#### BRIEF
In the listing that follows, locate the line containing "strand as it was." and the line containing "def preciseTrap : Instr → Bool". Retype exactly those two lines and every line between them, and nothing more.

╔══

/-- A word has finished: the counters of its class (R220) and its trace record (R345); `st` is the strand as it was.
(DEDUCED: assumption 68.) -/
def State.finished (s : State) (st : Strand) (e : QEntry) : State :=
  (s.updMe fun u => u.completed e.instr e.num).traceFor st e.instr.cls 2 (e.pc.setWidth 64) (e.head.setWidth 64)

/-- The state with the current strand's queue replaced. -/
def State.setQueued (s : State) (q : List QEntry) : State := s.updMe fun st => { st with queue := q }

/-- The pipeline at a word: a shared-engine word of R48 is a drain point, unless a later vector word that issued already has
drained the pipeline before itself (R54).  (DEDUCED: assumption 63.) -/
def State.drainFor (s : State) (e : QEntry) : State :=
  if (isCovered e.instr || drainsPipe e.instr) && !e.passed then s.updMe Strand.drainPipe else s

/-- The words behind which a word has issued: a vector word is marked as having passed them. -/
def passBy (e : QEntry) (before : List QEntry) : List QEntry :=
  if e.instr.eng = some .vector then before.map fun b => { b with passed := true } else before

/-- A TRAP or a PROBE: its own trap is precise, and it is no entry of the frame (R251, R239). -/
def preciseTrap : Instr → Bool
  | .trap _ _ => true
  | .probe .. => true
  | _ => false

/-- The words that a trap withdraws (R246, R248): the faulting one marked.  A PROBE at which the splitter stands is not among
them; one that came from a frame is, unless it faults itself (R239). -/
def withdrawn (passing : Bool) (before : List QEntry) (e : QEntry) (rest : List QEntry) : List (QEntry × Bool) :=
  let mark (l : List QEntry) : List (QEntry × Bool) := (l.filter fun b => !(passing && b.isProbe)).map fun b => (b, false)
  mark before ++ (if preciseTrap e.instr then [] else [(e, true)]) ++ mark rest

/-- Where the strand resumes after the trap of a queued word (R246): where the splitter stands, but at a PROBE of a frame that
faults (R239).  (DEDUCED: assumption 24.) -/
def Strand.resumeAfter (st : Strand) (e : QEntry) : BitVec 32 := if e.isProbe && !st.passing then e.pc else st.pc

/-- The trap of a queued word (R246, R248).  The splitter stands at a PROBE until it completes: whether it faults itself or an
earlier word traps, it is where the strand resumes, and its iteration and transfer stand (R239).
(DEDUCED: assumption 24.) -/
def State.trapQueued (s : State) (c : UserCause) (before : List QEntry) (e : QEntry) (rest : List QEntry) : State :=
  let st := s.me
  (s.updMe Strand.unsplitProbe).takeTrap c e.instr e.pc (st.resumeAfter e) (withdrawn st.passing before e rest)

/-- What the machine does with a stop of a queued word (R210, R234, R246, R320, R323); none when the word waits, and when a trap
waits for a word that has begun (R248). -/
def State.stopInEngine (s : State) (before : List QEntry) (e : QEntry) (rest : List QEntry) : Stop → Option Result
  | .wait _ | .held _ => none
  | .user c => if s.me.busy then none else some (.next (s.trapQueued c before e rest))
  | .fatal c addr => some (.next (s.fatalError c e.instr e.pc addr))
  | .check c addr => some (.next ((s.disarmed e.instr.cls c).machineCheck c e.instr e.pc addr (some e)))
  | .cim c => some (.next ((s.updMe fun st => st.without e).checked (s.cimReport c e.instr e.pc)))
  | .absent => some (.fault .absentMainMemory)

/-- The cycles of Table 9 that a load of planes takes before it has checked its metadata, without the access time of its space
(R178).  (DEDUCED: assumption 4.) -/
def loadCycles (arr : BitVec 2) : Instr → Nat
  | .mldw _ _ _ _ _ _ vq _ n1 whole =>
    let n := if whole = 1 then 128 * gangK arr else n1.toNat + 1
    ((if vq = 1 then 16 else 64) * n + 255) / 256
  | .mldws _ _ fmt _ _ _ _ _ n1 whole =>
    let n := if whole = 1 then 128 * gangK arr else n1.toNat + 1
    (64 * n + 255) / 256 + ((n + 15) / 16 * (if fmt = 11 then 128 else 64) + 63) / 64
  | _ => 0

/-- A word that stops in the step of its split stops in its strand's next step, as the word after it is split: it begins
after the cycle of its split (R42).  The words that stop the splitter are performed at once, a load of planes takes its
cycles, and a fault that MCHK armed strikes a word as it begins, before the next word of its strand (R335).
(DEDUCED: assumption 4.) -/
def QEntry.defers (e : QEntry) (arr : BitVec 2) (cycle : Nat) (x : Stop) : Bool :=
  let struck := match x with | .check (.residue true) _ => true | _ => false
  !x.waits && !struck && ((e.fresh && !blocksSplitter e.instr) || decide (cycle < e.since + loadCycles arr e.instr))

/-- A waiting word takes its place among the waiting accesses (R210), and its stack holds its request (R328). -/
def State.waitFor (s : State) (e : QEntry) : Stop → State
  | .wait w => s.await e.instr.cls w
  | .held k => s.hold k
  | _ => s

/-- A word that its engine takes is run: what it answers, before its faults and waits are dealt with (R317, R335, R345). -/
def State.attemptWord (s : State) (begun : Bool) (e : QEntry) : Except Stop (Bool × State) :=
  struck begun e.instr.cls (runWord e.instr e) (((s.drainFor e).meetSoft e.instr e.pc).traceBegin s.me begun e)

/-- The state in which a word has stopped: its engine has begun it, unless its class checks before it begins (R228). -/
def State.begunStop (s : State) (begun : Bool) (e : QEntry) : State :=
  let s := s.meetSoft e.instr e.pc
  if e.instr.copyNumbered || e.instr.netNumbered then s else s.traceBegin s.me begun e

╚══
╔══

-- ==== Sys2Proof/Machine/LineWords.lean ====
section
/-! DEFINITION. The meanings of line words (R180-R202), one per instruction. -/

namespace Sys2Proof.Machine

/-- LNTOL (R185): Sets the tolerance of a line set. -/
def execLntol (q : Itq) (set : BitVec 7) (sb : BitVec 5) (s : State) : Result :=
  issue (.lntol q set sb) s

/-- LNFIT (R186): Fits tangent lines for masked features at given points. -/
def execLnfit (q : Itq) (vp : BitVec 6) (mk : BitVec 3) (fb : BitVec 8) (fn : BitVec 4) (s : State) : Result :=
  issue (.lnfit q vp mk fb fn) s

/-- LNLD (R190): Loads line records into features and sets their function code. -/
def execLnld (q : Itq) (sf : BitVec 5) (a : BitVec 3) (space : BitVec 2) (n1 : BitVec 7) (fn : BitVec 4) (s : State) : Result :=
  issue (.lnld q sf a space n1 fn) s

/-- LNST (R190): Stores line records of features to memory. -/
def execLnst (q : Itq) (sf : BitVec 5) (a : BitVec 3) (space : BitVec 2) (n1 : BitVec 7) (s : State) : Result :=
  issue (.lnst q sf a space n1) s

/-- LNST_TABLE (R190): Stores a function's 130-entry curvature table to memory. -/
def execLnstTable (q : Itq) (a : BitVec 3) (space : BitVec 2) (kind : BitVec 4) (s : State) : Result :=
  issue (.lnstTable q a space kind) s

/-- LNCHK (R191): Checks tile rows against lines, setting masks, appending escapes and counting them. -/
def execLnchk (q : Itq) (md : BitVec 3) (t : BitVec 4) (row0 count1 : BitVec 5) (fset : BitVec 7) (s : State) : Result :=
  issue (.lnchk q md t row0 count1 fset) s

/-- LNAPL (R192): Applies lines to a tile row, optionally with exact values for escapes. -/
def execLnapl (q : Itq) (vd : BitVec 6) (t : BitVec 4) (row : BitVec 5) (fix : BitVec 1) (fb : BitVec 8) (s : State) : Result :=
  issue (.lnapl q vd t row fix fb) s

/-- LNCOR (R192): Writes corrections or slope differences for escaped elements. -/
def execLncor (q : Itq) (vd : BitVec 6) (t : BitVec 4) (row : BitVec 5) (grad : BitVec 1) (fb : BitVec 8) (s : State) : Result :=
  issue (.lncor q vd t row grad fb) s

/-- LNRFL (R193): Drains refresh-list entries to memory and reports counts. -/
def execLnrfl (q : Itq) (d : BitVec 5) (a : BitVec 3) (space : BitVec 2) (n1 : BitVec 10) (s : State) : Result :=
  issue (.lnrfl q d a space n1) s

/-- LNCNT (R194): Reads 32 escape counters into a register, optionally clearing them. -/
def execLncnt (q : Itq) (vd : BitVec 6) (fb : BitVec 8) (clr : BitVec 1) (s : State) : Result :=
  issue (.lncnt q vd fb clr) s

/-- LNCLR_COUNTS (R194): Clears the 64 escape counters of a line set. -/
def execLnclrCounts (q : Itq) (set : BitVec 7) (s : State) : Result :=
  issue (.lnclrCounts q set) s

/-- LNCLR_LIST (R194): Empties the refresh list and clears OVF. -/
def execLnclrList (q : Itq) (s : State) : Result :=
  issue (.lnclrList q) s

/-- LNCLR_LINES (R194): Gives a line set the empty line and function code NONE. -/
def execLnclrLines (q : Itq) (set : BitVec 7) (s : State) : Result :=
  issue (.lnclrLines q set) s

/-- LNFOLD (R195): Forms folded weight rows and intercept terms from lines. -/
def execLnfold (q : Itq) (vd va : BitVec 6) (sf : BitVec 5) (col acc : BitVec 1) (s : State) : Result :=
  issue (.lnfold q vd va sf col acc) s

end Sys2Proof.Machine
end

╚══
╔══

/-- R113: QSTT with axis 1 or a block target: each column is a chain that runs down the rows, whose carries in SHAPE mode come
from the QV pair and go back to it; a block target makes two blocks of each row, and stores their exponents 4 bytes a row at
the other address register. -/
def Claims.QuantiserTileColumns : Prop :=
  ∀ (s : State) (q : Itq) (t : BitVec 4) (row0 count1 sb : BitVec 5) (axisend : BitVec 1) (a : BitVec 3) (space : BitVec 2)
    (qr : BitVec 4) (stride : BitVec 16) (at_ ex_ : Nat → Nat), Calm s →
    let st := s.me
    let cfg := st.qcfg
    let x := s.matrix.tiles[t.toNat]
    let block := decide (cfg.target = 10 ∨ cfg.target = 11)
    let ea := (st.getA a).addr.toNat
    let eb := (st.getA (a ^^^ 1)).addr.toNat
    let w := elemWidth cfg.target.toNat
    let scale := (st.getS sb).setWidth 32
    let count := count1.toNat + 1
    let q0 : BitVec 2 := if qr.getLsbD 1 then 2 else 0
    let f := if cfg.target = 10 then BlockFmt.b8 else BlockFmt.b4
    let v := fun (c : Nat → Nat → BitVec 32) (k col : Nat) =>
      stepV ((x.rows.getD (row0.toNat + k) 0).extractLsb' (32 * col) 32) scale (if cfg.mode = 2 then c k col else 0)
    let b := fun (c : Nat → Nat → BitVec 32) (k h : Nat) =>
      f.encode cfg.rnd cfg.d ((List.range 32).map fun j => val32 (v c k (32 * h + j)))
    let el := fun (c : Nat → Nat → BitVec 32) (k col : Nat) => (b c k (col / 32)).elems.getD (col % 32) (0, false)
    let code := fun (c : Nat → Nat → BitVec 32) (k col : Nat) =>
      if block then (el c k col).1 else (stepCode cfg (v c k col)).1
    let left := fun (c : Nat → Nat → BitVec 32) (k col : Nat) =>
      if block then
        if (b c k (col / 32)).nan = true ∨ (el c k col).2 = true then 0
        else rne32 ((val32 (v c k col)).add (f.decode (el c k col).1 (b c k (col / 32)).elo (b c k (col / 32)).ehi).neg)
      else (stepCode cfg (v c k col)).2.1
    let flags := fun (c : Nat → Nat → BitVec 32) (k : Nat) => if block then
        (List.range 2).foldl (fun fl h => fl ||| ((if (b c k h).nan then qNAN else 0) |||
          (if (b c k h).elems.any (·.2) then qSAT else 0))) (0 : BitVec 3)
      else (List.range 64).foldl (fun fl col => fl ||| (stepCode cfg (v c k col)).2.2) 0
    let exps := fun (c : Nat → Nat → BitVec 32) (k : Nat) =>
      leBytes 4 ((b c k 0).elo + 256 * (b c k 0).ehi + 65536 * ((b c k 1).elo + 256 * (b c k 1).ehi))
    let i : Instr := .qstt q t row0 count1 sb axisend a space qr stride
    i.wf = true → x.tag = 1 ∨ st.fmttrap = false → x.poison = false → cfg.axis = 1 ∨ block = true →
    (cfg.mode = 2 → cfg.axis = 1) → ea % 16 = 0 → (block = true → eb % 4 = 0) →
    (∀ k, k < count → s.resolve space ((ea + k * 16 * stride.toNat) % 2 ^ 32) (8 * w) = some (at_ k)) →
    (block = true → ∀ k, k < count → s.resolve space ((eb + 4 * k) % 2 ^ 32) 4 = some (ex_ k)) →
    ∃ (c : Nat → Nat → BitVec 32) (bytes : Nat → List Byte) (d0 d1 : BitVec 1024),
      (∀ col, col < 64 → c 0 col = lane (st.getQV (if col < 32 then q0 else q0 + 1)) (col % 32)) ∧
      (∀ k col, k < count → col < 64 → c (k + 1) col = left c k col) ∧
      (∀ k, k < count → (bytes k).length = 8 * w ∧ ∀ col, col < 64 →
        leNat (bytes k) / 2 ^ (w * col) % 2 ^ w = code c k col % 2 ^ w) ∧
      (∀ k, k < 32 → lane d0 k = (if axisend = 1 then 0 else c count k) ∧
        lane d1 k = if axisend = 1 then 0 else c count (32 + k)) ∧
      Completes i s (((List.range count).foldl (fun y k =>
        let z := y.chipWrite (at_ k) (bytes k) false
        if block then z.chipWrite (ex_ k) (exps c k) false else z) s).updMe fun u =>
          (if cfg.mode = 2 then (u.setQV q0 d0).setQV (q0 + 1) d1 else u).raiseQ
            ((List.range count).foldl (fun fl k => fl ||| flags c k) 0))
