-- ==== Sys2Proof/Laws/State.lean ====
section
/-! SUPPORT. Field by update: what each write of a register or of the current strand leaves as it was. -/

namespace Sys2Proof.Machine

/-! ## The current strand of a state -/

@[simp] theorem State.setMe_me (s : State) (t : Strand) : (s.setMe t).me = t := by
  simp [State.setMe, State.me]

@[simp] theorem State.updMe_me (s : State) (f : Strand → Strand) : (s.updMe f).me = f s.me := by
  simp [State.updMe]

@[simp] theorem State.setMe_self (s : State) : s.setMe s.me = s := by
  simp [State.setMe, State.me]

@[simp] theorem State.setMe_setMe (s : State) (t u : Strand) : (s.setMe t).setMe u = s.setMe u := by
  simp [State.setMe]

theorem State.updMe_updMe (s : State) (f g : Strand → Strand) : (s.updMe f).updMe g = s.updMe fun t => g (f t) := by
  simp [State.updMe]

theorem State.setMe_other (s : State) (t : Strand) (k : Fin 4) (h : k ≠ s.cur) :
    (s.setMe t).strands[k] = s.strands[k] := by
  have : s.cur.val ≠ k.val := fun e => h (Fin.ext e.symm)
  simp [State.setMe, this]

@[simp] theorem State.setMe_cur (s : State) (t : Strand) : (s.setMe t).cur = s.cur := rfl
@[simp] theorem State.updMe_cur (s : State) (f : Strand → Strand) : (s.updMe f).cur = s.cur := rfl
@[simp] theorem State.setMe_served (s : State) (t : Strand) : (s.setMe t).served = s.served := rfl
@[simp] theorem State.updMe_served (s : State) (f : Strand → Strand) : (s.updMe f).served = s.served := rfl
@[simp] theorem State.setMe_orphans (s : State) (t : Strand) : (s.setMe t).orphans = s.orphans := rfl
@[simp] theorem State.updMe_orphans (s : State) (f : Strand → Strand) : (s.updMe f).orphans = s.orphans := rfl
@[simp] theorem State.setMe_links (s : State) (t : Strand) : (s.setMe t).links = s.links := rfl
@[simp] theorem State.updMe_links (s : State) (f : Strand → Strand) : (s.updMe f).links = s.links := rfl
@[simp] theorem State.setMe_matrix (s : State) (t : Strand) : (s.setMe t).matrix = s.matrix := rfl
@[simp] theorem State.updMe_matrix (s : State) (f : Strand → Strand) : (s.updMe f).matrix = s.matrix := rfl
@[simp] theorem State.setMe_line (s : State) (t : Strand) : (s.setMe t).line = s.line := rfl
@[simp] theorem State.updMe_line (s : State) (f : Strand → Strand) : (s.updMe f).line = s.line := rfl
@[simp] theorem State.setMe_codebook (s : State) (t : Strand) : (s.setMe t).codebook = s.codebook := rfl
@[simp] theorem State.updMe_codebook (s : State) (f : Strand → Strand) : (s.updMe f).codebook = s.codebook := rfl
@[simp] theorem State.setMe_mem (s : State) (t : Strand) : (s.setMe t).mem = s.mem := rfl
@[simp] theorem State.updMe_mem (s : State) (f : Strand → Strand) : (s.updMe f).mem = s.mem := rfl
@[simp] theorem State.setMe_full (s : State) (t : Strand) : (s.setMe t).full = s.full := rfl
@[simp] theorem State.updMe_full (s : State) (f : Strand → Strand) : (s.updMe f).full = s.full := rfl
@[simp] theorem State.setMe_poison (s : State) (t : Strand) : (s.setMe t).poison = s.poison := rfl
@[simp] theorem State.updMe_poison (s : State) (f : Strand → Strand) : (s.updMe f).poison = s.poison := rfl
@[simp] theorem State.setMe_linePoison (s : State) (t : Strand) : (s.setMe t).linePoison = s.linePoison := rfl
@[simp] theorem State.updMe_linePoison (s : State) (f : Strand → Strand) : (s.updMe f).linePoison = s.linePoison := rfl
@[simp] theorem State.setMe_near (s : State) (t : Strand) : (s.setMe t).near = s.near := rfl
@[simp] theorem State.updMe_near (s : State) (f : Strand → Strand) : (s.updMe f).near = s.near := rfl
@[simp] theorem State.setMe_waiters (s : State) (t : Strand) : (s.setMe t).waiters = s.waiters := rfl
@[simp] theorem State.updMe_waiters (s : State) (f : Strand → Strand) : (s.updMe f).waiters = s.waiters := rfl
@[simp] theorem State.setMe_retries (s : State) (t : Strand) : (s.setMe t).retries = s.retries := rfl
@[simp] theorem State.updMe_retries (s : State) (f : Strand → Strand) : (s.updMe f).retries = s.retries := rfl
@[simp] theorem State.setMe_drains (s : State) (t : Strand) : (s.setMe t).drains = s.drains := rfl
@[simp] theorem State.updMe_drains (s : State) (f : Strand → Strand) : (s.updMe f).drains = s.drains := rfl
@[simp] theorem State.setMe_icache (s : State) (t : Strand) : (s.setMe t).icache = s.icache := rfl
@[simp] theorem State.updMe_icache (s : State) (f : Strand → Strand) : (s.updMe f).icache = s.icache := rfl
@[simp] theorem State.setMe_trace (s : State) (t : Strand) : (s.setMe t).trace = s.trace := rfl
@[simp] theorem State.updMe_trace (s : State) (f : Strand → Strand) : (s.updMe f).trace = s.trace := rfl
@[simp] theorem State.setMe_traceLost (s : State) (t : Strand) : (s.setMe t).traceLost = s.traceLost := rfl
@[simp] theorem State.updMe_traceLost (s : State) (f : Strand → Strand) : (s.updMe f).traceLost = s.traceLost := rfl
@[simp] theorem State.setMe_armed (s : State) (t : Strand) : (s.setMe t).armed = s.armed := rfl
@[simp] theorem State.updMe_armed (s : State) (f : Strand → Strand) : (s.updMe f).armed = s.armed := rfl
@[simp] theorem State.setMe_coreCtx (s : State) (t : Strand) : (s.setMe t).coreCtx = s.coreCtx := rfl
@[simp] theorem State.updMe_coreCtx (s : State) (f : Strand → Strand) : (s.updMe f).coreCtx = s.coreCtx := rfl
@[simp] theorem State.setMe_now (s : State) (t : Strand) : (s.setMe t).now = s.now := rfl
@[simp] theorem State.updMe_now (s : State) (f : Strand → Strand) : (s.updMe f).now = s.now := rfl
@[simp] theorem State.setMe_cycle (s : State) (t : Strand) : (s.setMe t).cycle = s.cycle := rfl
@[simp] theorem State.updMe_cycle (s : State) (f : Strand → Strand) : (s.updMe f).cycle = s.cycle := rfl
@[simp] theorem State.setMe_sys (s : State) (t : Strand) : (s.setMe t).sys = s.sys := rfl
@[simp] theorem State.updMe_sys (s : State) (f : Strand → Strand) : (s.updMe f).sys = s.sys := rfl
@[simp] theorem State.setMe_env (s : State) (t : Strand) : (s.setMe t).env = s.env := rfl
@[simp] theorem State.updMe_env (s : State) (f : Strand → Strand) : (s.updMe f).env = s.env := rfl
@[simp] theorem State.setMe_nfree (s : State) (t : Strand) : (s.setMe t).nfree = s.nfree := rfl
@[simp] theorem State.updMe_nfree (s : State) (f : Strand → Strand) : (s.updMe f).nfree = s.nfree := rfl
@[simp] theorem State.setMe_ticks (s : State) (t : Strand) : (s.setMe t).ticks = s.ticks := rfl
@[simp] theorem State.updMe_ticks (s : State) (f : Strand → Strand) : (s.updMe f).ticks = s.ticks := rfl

╚══

#### EXPECTED OUTPUT
/-- A word has finished: the counters of its class (R220) and its trace record (R345); `st` is the strand as it was.
(DEDUCED: assumption 68.) -/
def State.finished (s : State) (st : Strand) (e : QEntry) : State :=
  (s.updMe fun u => u.completed e.instr e.num).traceFor st e.instr.cls 2 (e.pc.setWidth 64) (e.head.setWidth 64)

/-- The state with the current strand's queue replaced. -/
def State.setQueued (s : State) (q : List QEntry) : State := s.updMe fun st => { st with queue := q }

/-- The pipeline at a word: a shared-engine word of R48 is a drain point, unless a later vector word that issued already has
drained the pipeline before itself (R54).  (DEDUCED: assumption 63.) -/
def State.drainFor (s : State) (e : QEntry) : State :=
  if (isCovered e.instr || drainsPipe e.instr) && !e.passed then s.updMe Strand.drainPipe else s

/-- The words behind which a word has issued: a vector word is marked as having passed them. -/
def passBy (e : QEntry) (before : List QEntry) : List QEntry :=
  if e.instr.eng = some .vector then before.map fun b => { b with passed := true } else before

/-- A TRAP or a PROBE: its own trap is precise, and it is no entry of the frame (R251, R239). -/
def preciseTrap : Instr → Bool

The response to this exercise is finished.